(Items from a dataset)

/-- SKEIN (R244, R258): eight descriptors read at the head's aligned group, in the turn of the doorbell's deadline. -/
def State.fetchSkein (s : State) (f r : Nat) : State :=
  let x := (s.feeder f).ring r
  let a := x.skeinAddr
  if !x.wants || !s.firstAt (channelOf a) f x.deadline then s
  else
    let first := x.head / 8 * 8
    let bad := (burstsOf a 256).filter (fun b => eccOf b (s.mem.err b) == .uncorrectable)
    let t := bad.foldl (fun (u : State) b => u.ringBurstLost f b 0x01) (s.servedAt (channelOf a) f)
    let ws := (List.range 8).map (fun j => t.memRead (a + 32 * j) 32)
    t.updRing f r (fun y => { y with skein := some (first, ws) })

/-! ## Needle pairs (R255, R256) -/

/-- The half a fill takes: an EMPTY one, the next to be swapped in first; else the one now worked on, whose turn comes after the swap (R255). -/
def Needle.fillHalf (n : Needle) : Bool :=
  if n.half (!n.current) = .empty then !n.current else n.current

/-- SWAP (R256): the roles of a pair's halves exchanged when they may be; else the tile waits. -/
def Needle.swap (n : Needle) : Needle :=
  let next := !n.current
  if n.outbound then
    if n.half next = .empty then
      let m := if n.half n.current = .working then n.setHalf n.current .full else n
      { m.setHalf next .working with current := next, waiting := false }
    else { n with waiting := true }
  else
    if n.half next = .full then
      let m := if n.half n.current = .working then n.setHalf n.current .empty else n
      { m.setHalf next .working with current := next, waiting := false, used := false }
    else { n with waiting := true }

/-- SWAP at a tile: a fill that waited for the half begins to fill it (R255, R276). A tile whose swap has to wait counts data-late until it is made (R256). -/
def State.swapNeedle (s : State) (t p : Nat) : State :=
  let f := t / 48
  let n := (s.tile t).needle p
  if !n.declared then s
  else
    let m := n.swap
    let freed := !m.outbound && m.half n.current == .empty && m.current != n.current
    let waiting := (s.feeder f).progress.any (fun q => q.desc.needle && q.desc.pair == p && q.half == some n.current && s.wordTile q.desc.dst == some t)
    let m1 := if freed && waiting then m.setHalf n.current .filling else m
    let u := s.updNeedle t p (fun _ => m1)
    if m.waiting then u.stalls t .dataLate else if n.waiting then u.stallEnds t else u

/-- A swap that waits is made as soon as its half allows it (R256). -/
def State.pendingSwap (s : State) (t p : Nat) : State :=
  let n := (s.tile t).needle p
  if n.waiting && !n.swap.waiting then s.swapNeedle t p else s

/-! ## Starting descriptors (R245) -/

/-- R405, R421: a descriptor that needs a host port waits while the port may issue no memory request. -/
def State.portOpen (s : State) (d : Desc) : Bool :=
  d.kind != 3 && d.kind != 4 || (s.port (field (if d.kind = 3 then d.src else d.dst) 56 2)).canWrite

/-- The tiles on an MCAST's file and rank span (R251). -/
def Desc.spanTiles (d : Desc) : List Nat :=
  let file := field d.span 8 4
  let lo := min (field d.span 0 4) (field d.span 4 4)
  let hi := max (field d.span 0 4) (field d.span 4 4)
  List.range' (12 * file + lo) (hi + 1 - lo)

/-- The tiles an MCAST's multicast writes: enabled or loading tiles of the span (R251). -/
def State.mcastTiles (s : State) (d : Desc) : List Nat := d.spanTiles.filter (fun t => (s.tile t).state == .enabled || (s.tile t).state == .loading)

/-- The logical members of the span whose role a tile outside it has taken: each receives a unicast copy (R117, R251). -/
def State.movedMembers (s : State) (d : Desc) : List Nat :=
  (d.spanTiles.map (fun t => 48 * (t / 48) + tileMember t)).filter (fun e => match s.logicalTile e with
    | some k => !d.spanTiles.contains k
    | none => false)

* Task directions *
Each line from the one that includes "def State.mcastTiles (s" down to the close of the records above is to be given again exactly, and no other line is to appear.

* Answer box *
def State.mcastTiles (s : State) (d : Desc) : List Nat := d.spanTiles.filter (fun t => (s.tile t).state == .enabled || (s.tile t).state == .loading)

/-- The logical members of the span whose role a tile outside it has taken: each receives a unicast copy (R117, R251). -/
def State.movedMembers (s : State) (d : Desc) : List Nat :=
  (d.spanTiles.map (fun t => 48 * (t / 48) + tileMember t)).filter (fun e => match s.logicalTile e with
    | some k => !d.spanTiles.contains k
    | none => false)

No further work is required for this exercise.